Mansaram's art style evolved over his years of activity, but has retained an affinity for collage and photography. Ranging from silk screened photographic blue prints, pasted media on particle board and wood, to technologically created xerographic and lasergraphic works, all of Mansaram's works combine content and techniques to create unique works that are imbued with a dream-like quality of fragmented but connected thoughts. His series include Nepal, Calcutta by Night, Rear View Window, East West Intersect, Art on the Rocks, and Udaipur.
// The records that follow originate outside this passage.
-- ==== Sys2Proof/Certificates/Slice0/Obligations.lean ====
section
/-! DEFINITION. The statements handed to the provers. Each says which rules of spec/ it formalises. -/

section

open Sys2Proof Sys2Proof.Machine

/-! ### Steps -/

/-- The step takes the command at the front of the queue and runs its meaning with the rest of the queue. -/
def Obligations.StepTakesTheFrontCommand : Prop :=
  ∀ (c : Instr) (rest : List Instr) (s : State), s.pending = c :: rest → step s = exec c { s with pending := rest }

/-- Every command ends in a next state and leaves the commands that wait as they are. -/
def Obligations.CommandsCompleteAndKeepTheQueue : Prop :=
  ∀ (c : Instr) (s : State), ∃ t : State, exec c s = .next t ∧ t.pending = s.pending

/-- On an empty queue a step is one tick of the timebase (the model's choice, log entry 2). When nothing expires at it,
the silence timer counts one while it runs (R16), every decision timer falls by one (R177), the watchdog counter of an
unsettled line counts one (R56), and nothing else moves. A tick at which one thing alone expires is the command of that
expiry, given once the counters have counted (log entries 2 and 3). -/
def Obligations.TicksCountAndExpire : Prop :=
  ∀ s : State,
    s.pending = [] →
    ((s.link.state = .live → s.link.inForce.silence ≠ 0 → s.link.silenceCount + 1 < s.link.inForce.silence.val * 1000) →
      (∀ k : LaneNo, ∀ d, (s.lane k).decision = some d → 1 < d.ms) →
      (∀ l ∈ [Line.a, Line.b], (s.engine l).stage ≠ .tickWait) →
      (∀ l ∈ [Line.a, Line.b],
        (s.engine l).unsettled = true → (s.engine l).watchdog + 1 < (s.lineInForce l).stuckLimit.val) →
      step s =
        .next (State.selectNew
          { s with
            link := { s.link with
              silenceCount :=
                if s.link.state = .live ∧ s.link.inForce.silence ≠ 0 then s.link.silenceCount + 1
                else s.link.silenceCount }
            lanes := s.lanes.map fun r => { r with decision := r.decision.map fun d => { d with ms := d.ms - 1 } }
            engines :=
              ⟨{ s.engines.a with
                  watchdog := if s.engines.a.unsettled then s.engines.a.watchdog + 1 else s.engines.a.watchdog },
                { s.engines.b with
                  watchdog := if s.engines.b.unsettled then s.engines.b.watchdog + 1 else s.engines.b.watchdog }⟩ })) ∧
    ∀ e : TickEvent, tickEvents.filter s.countTick.comes = [e] → step s = exec e.command s.countTick

/-! ### What holds of every step -/

/-- After every step an IDLE transmitter has nothing to send: what becomes a candidate while it is IDLE is selected at
once (R13). Every step keeps the penalty flags: at most one is set, and its queue holds a record (R15). No step leaves a
selection held back for the steps of R9, which end with their frame. -/
def Obligations.TransmitterStaysInOrder : Prop :=
  ∀ s t : State,
    step s = .next t → t.Settled ∧ (s.PenaltyOk → t.PenaltyOk) ∧ (s.NotGathering → t.NotGathering)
In 2014 the Royal Ontario Museum began a large-scale collection of Mansaram's art works, collecting over 700 pieces of art works, archives, print material, and photographs. The Royal Ontario Museum now holds the largest collection of P. Mansaram works in the world. They produced a documentary on the artist, and held a public presentation announcing their acquisition of his collection on 28 November 2017.

Mansaram's work is also in permanent collection of National Gallery of Canada and Art Gallery of Mississauga.

P. Mansaram: The Medium is the Medium is the Medium, a solo show curated by Indu Vashist and Toleen Touq, opened at the Art Museum at the University of Toronto, and toured to the Burlington Art Gallery and Surrey Art Gallery. Mansaram died on 6 December 2020 at the age of 86.